-- ==== Sys2Proof/Machine/RegWrite.lean ====
section
/-!
DEFINITION. Machine/RegWrite.lean: a write of the register window by an initiator, with what each field's write does, and
a processor's read through its snapshot latch (R7, R10, R11, R375, R385, R395, R405, R461, R487).
-/
namespace Sys2Proof.Machine

/-- A write to a register: the bits it covers, from `lo` on, and what it brings there. -/
structure RegVal where
  lo : Nat
  w  : Nat
  v  : Nat
  deriving DecidableEq, Repr

namespace State

/-- The write covers a field, or half of a 64-bit one. -/
def covers (x : RegVal) (f : Fld) : Bool := decide (f.lo < x.lo + x.w) && decide (x.lo < f.lo + f.w)
/-- What the write makes of a field: the written bits, with the other half of a 64-bit field as it stands. -/
def written (s : State) (x : RegVal) (f : Fld) : Nat :=
  if x.lo ≤ f.lo && f.lo + f.w ≤ x.lo + x.w then bits x.v (f.lo - x.lo) f.w
  else if f.lo < x.lo then putBits (s.rd f) (x.lo - f.lo) x.w x.v
  else putBits (s.rd f) 0 (x.lo + x.w - f.lo) x.v
/-- A one-bit field is written with 1. -/
def ones (x : RegVal) (f : Fld) : Bool := covers x f && bit x.v (f.lo - x.lo)

/-- RWL fields are locked. -/
def locked (s : State) : Bool := s.on R.GLB_GOV_CTL_ENABLE

/-- A field is stored under its access code (R7, R11). DEDUCED, log 13. -/
def putField (s : State) (who : Init) (x : RegVal) (f : Fld) : State :=
  if !covers x f then s
  else match f.acc with
    | .ro | .ros | .w1s => s
    | .rw => s.writeLimit f (s.written x f)
    | .rwl => if s.locked then s else s.writeLimit f (s.written x f)
    | .rwt => if who = .trp && s.serves .trp then s.writeCeiling f (s.written x f) else s
    | .w1c => s.clrMask f (s.written x f)

/-- Every field of a register but some, in order. -/
def putFields (s : State) (who : Init) (h : RegHit) (x : RegVal) (but : List Fld) : State :=
  s.each (h.flds.filter fun f => !but.contains f) fun f s => s.putField who x f

/-- The doorbell line of a queue that a plain write of CFG enables: its content is not among the write's operands. -/
def anyDoorbell (s : State) : Doorbell × State :=
  let (a, s) := s.draw
  let (b, s) := s.draw
  let (c, s) := s.draw
  (if c % 2 = 0 then none else some (a % 2 ^ 32 :: b % 2 ^ 32 :: List.replicate 14 0), s)
/-- `n` free words. -/
def anyWords (n : Nat) (s : State) : List Nat × State :=
  (List.range n).foldl (fun p _ => let (v, t) := p.2.draw; (p.1 ++ [v % 2 ^ 32], t)) ([], s)
/-- What a processor that a plain write of RESTART stops holds: none of it is among the write's operands. -/
def anyCore (s : State) : CoreDump × State :=
  let (x, s) := anyWords 32 s
  let (c, s) := anyWords 9 s
  let (p, s) := anyWords 16 s
  (⟨x, c, p⟩, s)

/-- The words of a processor's four entries as they stand (R387). -/
def startedNow (s : State) (p : Proc) : State :=
  let m := (s.proc p).pmp
  s.startedWrite p m[0] m[1] m[2] m[3]

/-- The die, loop, satellite, queue and so on of a register's index. -/
def dieOf (h : RegHit) : Die := Fin.ofNat 8 h.n
def satAt (h : RegHit) : Sat := Fin.ofNat 9 h.n
def loopOf (h : RegHit) : Loop := Fin.ofNat 16 h.n
def queueOf (h : RegHit) : Queue := Fin.ofNat 32 h.n
def mbxOf (h : RegHit) : Mbx := Fin.ofNat 8 h.n

/-- Registers of the admission, budget and clock areas whose writes do more than store a field. -/
def writeFront (s : State) (who : Init) (h : RegHit) (x : RegVal) : Option State :=
  let is (f : Fld) : Bool := h.base == f.off
  let d := dieOf h
  if is R.ADM_COST_SWAP_DIE then some (s.costSwap (s.written x R.ADM_COST_SWAP_DIE))
  else if is R.ADM_FENCE_REQ then some ((s.fenceReq (s.written x R.ADM_FENCE_REQ)).lift (s.written x R.ADM_FENCE_LIFT))
  else if is (R.ADM_SEAM_CTL_RETRAIN h.n) then
    some (if ones x (R.ADM_SEAM_CTL_RETRAIN h.n) then s.retrainWrite (satAt h) else s)
  else if is R.ADM_SEAM_CFG_MIN_VER then
    some ((s.putFields who h x [R.ADM_SEAM_CFG_MIN_VER]).minVer (s.written x R.ADM_SEAM_CFG_MIN_VER))
  else if is R.BUD_JOB_CTL_START then
    some ((s.putFields who h x []).jobRequest (ones x R.BUD_JOB_CTL_START) (ones x R.BUD_JOB_CTL_STOP))
  else if is R.BUD_LT_ACC_INDEX then
    let s := s.putFields who h x []
    let s := s.when (ones x R.BUD_LT_ACC_READ) (·.ltAccRead)
    let s := s.when (ones x R.BUD_LT_ACC_WRITE) (·.ltAccAsk R.BUD_LT_ACC_WRITE)
    some (s.when (ones x R.BUD_LT_ACC_INVAL_ALL) (·.ltAccAsk R.BUD_LT_ACC_INVAL_ALL))
  else if is R.CLK_SRC_CTL_RETURN then
    some ((s.putFields who h x []).when (ones x R.CLK_SRC_CTL_RETURN) (·.clkReturn))
  else if is R.CLK_FMC_CTL_START then
    some ((s.putFields who h x []).when (ones x R.CLK_FMC_CTL_START) (·.fmcStart))
  else if is (R.CLK_DIE_DIV_HELD h.n) then
    some (if ones x (R.CLK_DIE_DIV_HELD h.n) && s.on (R.CLK_DIE_DIV_HELD d) then
      (s.flag (R.CLK_DIE_DIV_HELD d) false).modHold d fun q => { q with released := true } else s)
  else if is (R.CLK_DIE_GATE_CL h.n 0) then
    some (s.each clusters fun c s =>
      let v := s.written x (R.CLK_DIE_GATE_CL d c)
      if v = s.rd (R.CLK_DIE_GATE_CL d c) then s else s.gateWrite d c v)
  else if is (R.CLK_DIE_DROOP_EN_DET h.n) then some ((((s.putFields who h x []).droopSync d).droopCheck d).droopBegin d)
  else if is (R.CLK_DIE_DROOP_STUCK_DET h.n) then some (s.droopReadmit d (s.written x (R.CLK_DIE_DROOP_STUCK_DET d)))
  else none

/-- Registers of the regulator area. A phase at or above NPH has no registers, and holds their reset values (R199). PARK written 0 ends the parking; a loop already parked is not parked again. -/
def writeRgc (s : State) (who : Init) (h : RegHit) (x : RegVal) : Option State :=
  let is (f : Fld) : Bool := h.base == f.off
  let l := loopOf h
  if is (R.RGC_L_CFG_NPH h.n) then
    let s := s.putFields who h x []
    let lo := 0x40100 + h.n * 0x400 + s.rd (R.RGC_L_CFG_NPH h.n) * 0x40
    let s := s.keepRegs fun off => !(decide (lo ≤ off) && decide (off < 0x40400 + h.n * 0x400))
    some (s.modLoop l fun L => { L with phases := L.phases.mapIdx fun i p => if s.rd (R.RGC_L_CFG_NPH h.n) ≤ i then {} else p })
  else if is (R.RGC_L_VNOM_VNOM h.n) then some ((s.putFields who h x []).followNominal (satOf l))
  else if is R.RGC_VCL_STATUS_DEAD then some (s.deadClear (s.written x R.RGC_VCL_STATUS_DEAD))
  else if is (R.RGC_L_APPLY_APPLY h.n) then
    some (s.when (ones x (R.RGC_L_APPLY_APPLY h.n)) (·.flag (R.RGC_L_APPLY_APPLY h.n) true))
  else if is R.RGC_SW_CTL_SRC then
    let s := s.refNow.putFields who h x []
    some (if s.on R.RGC_SW_CTL_SRC then s else s.syncOff)
  else if is R.RGC_SEQ_CTL_ON then
    let s := s.putFields who h x []
    let on := ones x R.RGC_SEQ_CTL_ON
    let off := ones x R.RGC_SEQ_CTL_OFF
    some (if on then s.seqOn off else s.when off (·.seqOff on))
  else if is (R.RGC_L_ALERT_EN h.n) then
    let was := s.alerted l
    some ((s.putFields who h x []).alertFollows l was)
  else if is (R.RGC_L_SENSE_RETRY h.n) then
    some ((s.putFields who h x []).when (ones x (R.RGC_L_SENSE_RETRY h.n)) (·.senseRetry l))
  else if is (R.RGC_L_FAULT_PARK h.n) then
    let p := R.RGC_L_FAULT_PARK h.n
    let was := s.on p
    let s := s.putFields who h x [p]
    let s := s.when (ones x (R.RGC_L_FAULT_SHORT_LATCH h.n)) (·.latchClear l)
    some (if !covers x p || s.locked then s
      else if ones x p then (if was then s else s.park l) else (s.flag p false).showHalt.showSeq)
  else if is (R.RGC_L_CAL_START h.n) then
    some ((s.putFields who h x []).when (ones x (R.RGC_L_CAL_START h.n)) (·.calStart l))
  else if is (R.RGC_L_HOLD_CTL_CLR h.n) then
    some (s.when (ones x (R.RGC_L_HOLD_CTL_CLR h.n)) (·.flag (R.RGC_L_HOLD_CTL_CLR h.n) true))
  else if is (R.RGC_PH_LOSS_READMIT h.n h.i) then
    some (s.when (ones x (R.RGC_PH_LOSS_READMIT h.n h.i)) (·.readmit l (Fin.ofNat 12 h.i)))
  else none

/-- Registers of the thermal and the sentinel area. -/
def writeThmSen (s : State) (who : Init) (h : RegHit) (x : RegVal) : Option State :=
  let is (f : Fld) : Bool := h.base == f.off
  let d := dieOf h
  if is R.THM_CTL_DEMAND_NOW then
    let s := s.putFields who h x []
    let s := s.when (ones x R.THM_CTL_DEMAND_NOW) (·.flag R.THM_CTL_DEMAND_NOW true)
    some (s.when (ones x R.THM_CTL_CAL_START) (·.calAsk))
  else if is R.THM_TRIP_TEST_START then
    some ((s.putFields who h x []).when (ones x R.THM_TRIP_TEST_START) (·.tripTestStart))
  else if is (R.THM_DIE_BROKEN_SITE h.n) then some (s.diodeReadmit (satAt h) (s.written x (R.THM_DIE_BROKEN_SITE h.n)))
  else if is (R.THM_TRIP_MASK_SITE h.n) then
    some (if who = .trp then s.tripMask (Fin.ofNat 5 h.n) (s.written x (R.THM_TRIP_MASK_SITE h.n)) else s)
  else if is R.SEN_TEST_REQ_START then
    if s.on R.SEN_TEST_REQ_START then some (s.putFields who h x [R.SEN_TEST_REQ_START])
    else
      let s := s.putFields who h x []
      some (s.when (ones x R.SEN_TEST_REQ_START) fun s =>
        s.testReq (Fin.ofNat 8 (s.rd R.SEN_TEST_REQ_DIE)) (s.rd R.SEN_TEST_REQ_SITE))
  else if is R.SEN_CTL_DIGEST_EN || is (R.SEN_DIE_GROUP_GROUP h.n) then some (s.putFields who h x []).verifyNext
  else if is R.SEN_STATUS_ABORT then
    let s := s.putFields who h x [R.SEN_STATUS_RETRACT_PEND, R.SEN_STATUS_ABORT]
    some ((s.when (ones x R.SEN_STATUS_RETRACT_PEND) (·.retractAck)).when (ones x R.SEN_STATUS_ABORT) (·.abortClear))
  else if is (R.SEN_DIE_STATUS_EXPELLED h.n) then
    some (s.when (ones x (R.SEN_DIE_STATUS_EXPELLED h.n)) (·.expelledClear d))
  else if is (R.SEN_DIE_MARGIN_CLR_CL h.n) then
    let m := s.written x (R.SEN_DIE_MARGIN_CLR_CL h.n)
    some ((s.when (ones x (R.SEN_DIE_MARGIN_CLR_VSTEP h.n)) (·.clearVstep d)).when (m != 0) (·.clearClusters d m))
  else if is (R.SEN_DIE_RETIRE_GO h.n) then
    some ((s.putFields who h x []).when (ones x (R.SEN_DIE_RETIRE_GO h.n)) fun s =>
      s.slotRetire d (s.rd (R.SEN_DIE_RETIRE_CLUSTER d)) (s.rd (R.SEN_DIE_RETIRE_SLOT d)))
  else none

/-- Registers of the cascade area. -/
def writeCas (s : State) (who : Init) (h : RegHit) (x : RegVal) : Option State :=
  let is (f : Fld) : Bool := h.base == f.off
  if is R.CAS_SCHED_FREEZE then
    let s := s.putFields who h x []
    let s := s.when (ones x R.CAS_SCHED_FREEZE) (·.requestSched 0 0)
    let s := s.when (ones x R.CAS_SCHED_THAW) (·.requestSched 1 0)
    some (s.when (ones x R.CAS_SCHED_RESET) fun s => s.requestSched 2 (s.rd R.CAS_SCHED_SCOPE))
  else if is R.CAS_CTL_JOIN then
    let join := s.on R.CAS_CTL_JOIN
    let s := s.putFields who h x []
    some (if s.on R.CAS_CTL_JOIN = join then s.choose else s.joinWritten)
  else if is R.CAS_PACE_CFG_EN then
    let s := s.putFields who h x []
    some (if s.on R.CAS_PACE_CFG_EN then s else s.modCas fun c => { c with pace := none })
  else if is R.CAS_STEER_PPM then some (s.putFields who h x []).syncSteer
  else if is R.CAS_OBJ_CFG_TYPE then
    some (s.objCfg (s.written x R.CAS_OBJ_CFG_TYPE) (ones x R.CAS_OBJ_CFG_MEMBER) (ones x R.CAS_OBJ_CFG_NOTIFY)
      (ones x R.CAS_OBJ_CFG_ERR))
  else if is R.CAS_OBJ_VAL_VALUE then some (s.objWrite (s.rd R.CAS_OBJ_SEL_INDEX) (s.written x R.CAS_OBJ_VAL_VALUE))
  else if is R.CAS_ARRIVE_GO then
    let s := s.putFields who h x []
    some (s.when (ones x R.CAS_ARRIVE_GO) fun s => s.barrierArrive (s.rd R.CAS_ARRIVE_INDEX))
  else if is R.CAS_BC_CTL_SEND then some (s.when (ones x R.CAS_BC_CTL_SEND) (·.hostCast))
  else none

ACTIVITY: Your reply is to repeat, unchanged, the lines above running from the one with "def covers (x" up to and including the one with "def anyWords (n".

RESPONSE FOR THIS EXERCISE:
def covers (x : RegVal) (f : Fld) : Bool := decide (f.lo < x.lo + x.w) && decide (x.lo < f.lo + f.w)
/-- What the write makes of a field: the written bits, with the other half of a 64-bit field as it stands. -/
def written (s : State) (x : RegVal) (f : Fld) : Nat :=
  if x.lo ≤ f.lo && f.lo + f.w ≤ x.lo + x.w then bits x.v (f.lo - x.lo) f.w
  else if f.lo < x.lo then putBits (s.rd f) (x.lo - f.lo) x.w x.v
  else putBits (s.rd f) 0 (x.lo + x.w - f.lo) x.v
/-- A one-bit field is written with 1. -/
def ones (x : RegVal) (f : Fld) : Bool := covers x f && bit x.v (f.lo - x.lo)

/-- RWL fields are locked. -/
def locked (s : State) : Bool := s.on R.GLB_GOV_CTL_ENABLE

/-- A field is stored under its access code (R7, R11). DEDUCED, log 13. -/
def putField (s : State) (who : Init) (x : RegVal) (f : Fld) : State :=
  if !covers x f then s
  else match f.acc with
    | .ro | .ros | .w1s => s
    | .rw => s.writeLimit f (s.written x f)
    | .rwl => if s.locked then s else s.writeLimit f (s.written x f)
    | .rwt => if who = .trp && s.serves .trp then s.writeCeiling f (s.written x f) else s
    | .w1c => s.clrMask f (s.written x f)

/-- Every field of a register but some, in order. -/
def putFields (s : State) (who : Init) (h : RegHit) (x : RegVal) (but : List Fld) : State :=
  s.each (h.flds.filter fun f => !but.contains f) fun f s => s.putField who x f

/-- The doorbell line of a queue that a plain write of CFG enables: its content is not among the write's operands. -/
def anyDoorbell (s : State) : Doorbell × State :=
  let (a, s) := s.draw
  let (b, s) := s.draw
  let (c, s) := s.draw
  (if c % 2 = 0 then none else some (a % 2 ^ 32 :: b % 2 ^ 32 :: List.replicate 14 0), s)
/-- `n` free words. -/
def anyWords (n : Nat) (s : State) : List Nat × State :=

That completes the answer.